Menjelang libur Lebaran 2026, pemerintah mengimbau para pemudik untuk menyebar waktu keberangkatan mereka dan tidak menumpuk di satu waktu yang sama. Menteri Koordinator Bidang Pembangunan Manusia dan Kebudayaan (Menko PMK) Pratikno menyatakan bahwa cuti dan libur panjang sebelum Lebaran bisa menjadi pilihan bagi warga dalam menentukan hari keberangkatan mudik.

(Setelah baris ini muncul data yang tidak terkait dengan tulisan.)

/-- The pages of the table of R497, by name. -/
def Pg.commit : Nat := 0x000
def Pg.holds : Nat := 0x001
def Pg.landings : Nat := 0x002
def Pg.clocks : Nat := 0x003
def Pg.slack : Nat := 0x004
def Pg.security : Nat := 0x005
def Pg.reliab : Nat := 0x006
def Pg.polders : Nat := 0x007
def Pg.selfTest : Nat := 0x008
def Pg.cxl : Nat := 0x009
def Pg.hubAcct : Nat := 0x00A
def Pg.trace : Nat := 0x00B
def Pg.manifest : Nat := 0x00C
def Pg.routing : Nat := 0x00D
def Pg.workQ : Nat := 0x00E
def Pg.sluiceQ : Nat := 0x00F
def Pg.wharf : Nat := 0x010
def Pg.ingest (i : Nat) : Nat := 0x011 + i
def Pg.dieLink : Nat := 0x014
def Pg.ferry (p : Nat) : Nat := 0x020 + p
def Pg.program (p : Nat) : Nat := 0x040 + 4 * p
def Pg.phase (p : Nat) : Nat := 0x041 + 4 * p
def Pg.staithe (p : Nat) : Nat := 0x042 + 4 * p
def Pg.acct (p : Nat) : Nat := 0x043 + 4 * p
def Pg.die (d : Nat) : Nat := 0x100 + 0x80 * d
/-- The page of cluster `cl` = 8 × die + cluster. -/
def Pg.clu (cl : Nat) : Nat := 0x101 + 0x80 * (cl / 8) + cl % 8
/-- The page of core `c` = 64 × die + 8 × cluster + core. -/
def Pg.core (c : Nat) : Nat := 0x110 + 0x80 * (c / 64) + c % 64

/-- DIE of R500: 0 to 3 for a compute die's pages, 4 for the hub's. -/
def pageDie (n : Nat) : Nat := if n < 0x100 then 4 else (n - 0x100) / 0x80

/-- CLU of R500: the cluster, 0 for pages of no cluster. -/
def pageClu (n : Nat) : Nat :=
  if n < 0x100 then 0
  else
    let j := (n - 0x100) % 0x80
    if j = 0 then 0 else if j ≤ 8 then j - 1 else (j - 0x10) / 8

/-- INST of R500: logical core, port, polder or ingest port number; 0 otherwise. -/
def pageInst (n : Nat) : Nat :=
  if n = 0x011 ∨ n = 0x012 then n - 0x011
  else if 0x020 ≤ n ∧ n < 0x030 then n - 0x020
  else if 0x040 ≤ n ∧ n < 0x050 then (n - 0x040) / 4
  else if 0x100 ≤ n ∧ 0x10 ≤ (n - 0x100) % 0x80 then ((n - 0x100) % 0x80 - 0x10) % 8
  else 0

/-- Whether offset `o` is one of the words the replication of a field at `b` reaches. -/
def repHas (b : Nat) : List (Nat × Nat) → Nat → Bool
  | [], o => o == b
  | [(s, n)], o => b ≤ o && (o - b) % s == 0 && (o - b) / s < n
  | (s, n) :: r, o => (List.range n).any fun i => repHas (b + s * i) r o

/-- The offset of a field's word at indices `ix`, one for each stride. -/
def FieldSpec.off (f : FieldSpec) (ix : List Nat) : Nat :=
  f.base + ((f.rep.zip ix).map fun p => p.1.1 * p.2).sum

/-- Whether the field lies in the word at offset `o`. -/
def FieldSpec.at (f : FieldSpec) (o : Nat) : Bool := repHas f.base f.rep o

/-- The field's width in bits. -/
def FieldSpec.width (f : FieldSpec) : Nat := f.hi - f.lo + 1

/-- The field's bits as a mask of its word. -/
def FieldSpec.mask (f : FieldSpec) : Word := BitVec.ofNat 32 ((2 ^ f.width - 1) * 2 ^ f.lo)

/-- The fields of the word at offset `o` (< 0x800) of page `n`. -/
def fieldsAt (n o : Nat) : List FieldSpec :=
  match pageKind n with
  | none => []
  | some k => if o < 0x100 then Reg.Common.fields.filter (·.at o) else k.fields.filter (·.at o)

/-- The bits of a word whose fields satisfy `q`. -/
def maskOf (n o : Nat) (q : FieldSpec → Bool) : Word :=
  (fieldsAt n o).foldl (fun m f => if q f then m ||| f.mask else m) 0

/-- The ST bits of the live word at offset `o` of page `n`. -/
def stMask (n o : Nat) : Word := maskOf n o (·.acc == .st)

/-- The value a live word has at reset: the reset values of its fields; the fields of R500 marked per page are computed
from the page index (polder 0 and PCFG 0 at reset). -/
def resetLive (n o : Nat) : Word :=
  match pageKind n with
  | none => 0
  | some k =>
    if o = 0x000 then
      BitVec.ofNat 32 (n + k.code * 2 ^ 12 + pageDie n * 2 ^ 20 + pageClu n * 2 ^ 23 + pageInst n * 2 ^ 26)
    else if o = 0x008 then
      if pageDie n = 4 ∧ ¬ (0x040 ≤ n ∧ n < 0x050) then BitVec.ofNat 32 (2 ^ 4)
      else if n < 0x100 then BitVec.ofNat 32 ((n - 0x040) / 4 * 2 ^ 5)
      else 0
    else
      (fieldsAt n o).foldl (fun w f => w ||| BitVec.ofNat 32 (f.reset * 2 ^ f.lo)) 0

/-- What register word `key` = 1,024 × page + offset / 4 reads as at reset: live words below offset 0x800, the staged
image of R504 above, whose ST bits equal the live ones. -/
def resetReg (key : Nat) : Word :=
  let n := key / 1024
  let o := key % 1024 * 4
  if o < 0x800 then resetLive n o
  else if 0x800 ≤ o ∧ o < 0xF00 then resetLive n (o - 0x700) &&& stMask n (o - 0x700)
  else 0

Prediksi Puncak Mudik dan Harapan Pemerintah

"Prediksi puncak mudik itu tanggal 18 Maret 2026, tapi kami harap arus mudik tersebar merata di beberapa hari. Karena rentang waktunya cukup panjang," kata Pratikno di Pelabuhan Merak, Kota Cilegon, Banten, Jumat (13/3/2026).

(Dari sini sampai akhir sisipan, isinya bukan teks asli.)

-- ==== Sys2Proof/Machine/Layout.lean ====
section
/-! DEFINITION. The Stepstone network and the Punt engines: PERMUTE, its tiles, NARROW, GATHER and SCATTER (R140 to
R161). -/

namespace Sys2Proof.Machine

/-- Engine number of engine `e` of cluster `cl`: 0 Stepstone, 1 P0, 2 P1, 3 Silt. -/
def cluKey (cl e : Nat) : Nat := 1024 + 4 * cl + e

/-- Home core of a cluster engine's instruction (R145). -/
def cluHome (cl : Nat) (i : BitVec 256) : Nat := 8 * cl + iw i 0 6 4

/-- An instruction of the engine, of the opcode where `opc` gives one, has fired and not retired (R146). -/
def State.cluBusy (s : State) (k : Nat) (opc : Option Nat) : Bool :=
  s.inflight.any fun x => x.eng == k &&
    match opc with
    | some o => x.opc == o
    | none => true

/-- Who accesses memory for a cluster engine's instruction: the engine, the key of its job, its in-flight identifier and
index, and its home core within the cluster. -/
structure Mover where
  k    : Nat
  job  : Nat
  id   : Nat
  pc   : Nat
  home : Nat
  deriving DecidableEq, Repr

def Mover.cl (x : Mover) : Nat := (x.k - 1024) / 4
def Mover.core (x : Mover) : Nat := 8 * x.cl + x.home

/-- The accesses of a job of engine `k`, kept under key `job`. -/
def Job.mover (j : Job) (k job : Nat) : Mover := ⟨k, job, j.id, j.pc, iw j.instr 0 6 4⟩

/-! Reading and writing elements. -/

/-- Why an access of a cluster engine does not go ahead. -/
inductive Bad where
  | stop (x : Stop)
  /-- The block at this address failed its check (R144); with the outcome where the memory controller made it, of part of a
  block (R185). -/
  | check (block : Nat) (part : Option Check)
  deriving DecidableEq, Repr

/-- Lines touched, by line number, each with the first byte touched in it. -/
abbrev Lines := Sparse Nat

def addByte (l : Lines) (a : Nat) : Lines :=
  let k := a / 64
  match l.find? fun e => e.1 == k with
  | some e => if a < e.2 then sins k a (sdrop l k) else l
  | none => sins k a l

/-- Add the bytes of `w` bits at bit address `b`; those in a second line begin at its start. -/
def addElem (l : Lines) (b w : Nat) : Lines :=
  let z := (b + w - 1) / 8
  if z / 64 = b / 8 / 64 then addByte l (b / 8) else addByte (addByte l (b / 8)) (z / 64 * 64)

/-- The check of the block at `b`, of which lines `l` are read (R144, R185). -/
def State.checkBlock (s : State) (l : Lines) (b : Nat) : Option Bad :=
  let k := s.verify b
  if k = .ok then none else some (.check b (if (l.filter fun e => e.1 / 64 == b / 4096).length = 64 then none else some k))

/-- The first line, in ascending address, that cannot be read, of those left to scan of lines `l`; with `cvm` each block is
verified once. -/
def State.scanFrom (s : State) (who : Nat) (cvm : Bool) (l : Lines) : Option Nat → Lines → Option (Nat × Bad)
  | _, [] => none
  | prev, e :: r =>
    let b := blockOf e.2
    match (s.readStop who e.2).map Bad.stop with
    | some x => some (e.2, x)
    | none =>
      match if cvm && isModMem e.2 && prev != some b then s.checkBlock l b else none with
      | some x => some (e.2, x)
      | none => State.scanFrom s who cvm l (some b) r

def State.scanLines (s : State) (who : Nat) (cvm : Bool) (l : Lines) : Option (Nat × Bad) := s.scanFrom who cvm l none l

/-- Charge the lines that an engine of core `c` reads (R431). -/
def State.acctLines (s : State) (c : Nat) (l : Lines) : State :=
  l.foldl (fun t e => t.acctMem (s.polderOfCore c) (64 * e.1) 64 false) s

/-- Consecutive lines as ranges of addresses. -/
def lineRanges : List Nat → List (Nat × Nat)
  | [] => []
  | a :: r =>
    match lineRanges r with
    | (b, n) :: q => if b = a + 64 then (a, n + 64) :: q else (a, 64) :: (b, n) :: q
    | [] => [(a, 64)]

/-- The requests of an instruction for lines of memory, in class S3 of its home core (R67, R145); its accesses to the home
core's own pool make none. -/
def State.cluTraffic (s : State) (x : Mover) (tag : Nat) (write : Bool) (ls : List Nat) : State :=
  let r := Req.madeBy ⟨x.cl / 8, x.cl % 8, 8 + x.k % 4⟩ x.core 3 (engCode x.k) x.pc x.id tag write
  s.traffic r (lineRanges (ls.filter fun a => !(regionOf a == .pool && poolCore a == x.core)))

Dia menjelaskan bahwa periode libur dimulai dari 13 Maret dengan akhir pekan, dilanjutkan dengan kerja dari mana saja bagi Aparatur Sipil Negara (ASN), cuti bersama, perayaan Nyepi, dan Idul Fitri. Diketahui, Lebaran jatuh pada Jumat 20 Maret atau Sabtu 21 Maret 2026, dengan 18 dan 19 Maret juga merupakan cuti dan libur Hari Raya Nyepi.

Antisipasi dan Sinergi Seluruh Pihak

Pratikno menyampaikan bahwa tingkat kepuasan dalam Operasi Ketupat tahun lalu cukup tinggi, dan dia berharap tahun ini bisa menghasilkan nilai yang lebih baik. "Kita tetap mengantisipasi hal-hal yang tidak terduga, misalnya antisipasi cuaca dan lain-lain. Oleh karena itu, kita mengharapkan semua pihak sinergis, bekerja responsif, dan melayani secara ramah," ujarnya.

Dia juga meminta masyarakat untuk selalu mengikuti pemberitaan dan informasi terkini mengenai mudik, serta mengikuti arahan dari petugas agar perjalanan tetap aman dan nyaman. "Ini adalah kerja kita bersama supaya mudik dan arus balik nanti berjalan dengan aman, nyaman, lancar, dan selamat," tegas Pratikno.

Inovasi untuk Mengurai Antrean di Pelabuhan Merak

Sebelumnya, Kapolri Jenderal Listyo Sigit menyebutkan ada sejumlah inovasi yang dilakukan untuk mengurai antrean di Pelabuhan Merak, Banten. Keputusan ini diharapkan dapat memperlancar mudik Idul Fitri 1447 H atau Lebaran 2026.

"Saya melihat ada beberapa inovasi tambahan yang diharapkan bisa mengurai permasalahan dari tahun ke tahun terkait antrean. Ada penambahan buffer zone dan juga penambahan pelabuhan-pelabuhan baru," ucap Sigit.

Diketahui, ada tiga tambahan buffer zone di wilayah sekitar Pelabuhan Merak. Selain itu, Pelabuhan Krakatau Bandar Samudera digunakan sebagai alternatif jika terjadi penumpukan kendaraan di Jalan Lingkar Selatan (JLS) Cilegon. Sigit berharap inovasi ini dapat disosialisasikan dengan baik kepada masyarakat.